PROBLEM TO WORK ON
Once you reach the line holding "DEFINITION. The decoder", write out that line and every later one exactly, ending with the last line of the data; write nothing else.
----- PROVIDED RECORDS -----
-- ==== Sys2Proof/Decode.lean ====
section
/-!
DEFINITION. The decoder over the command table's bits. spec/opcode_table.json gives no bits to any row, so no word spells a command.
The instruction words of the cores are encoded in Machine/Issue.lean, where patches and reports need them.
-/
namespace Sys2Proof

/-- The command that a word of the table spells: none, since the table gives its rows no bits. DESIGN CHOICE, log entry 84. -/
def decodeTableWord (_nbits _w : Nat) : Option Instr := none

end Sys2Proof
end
-----
ANSWER TO THE EXERCISE
DEFINITION. The decoder over the command table's bits. spec/opcode_table.json gives no bits to any row, so no word spells a command.
The instruction words of the cores are encoded in Machine/Issue.lean, where patches and reports need them.
-/
namespace Sys2Proof

/-- The command that a word of the table spells: none, since the table gives its rows no bits. DESIGN CHOICE, log entry 84. -/
def decodeTableWord (_nbits _w : Nat) : Option Instr := none

end Sys2Proof
end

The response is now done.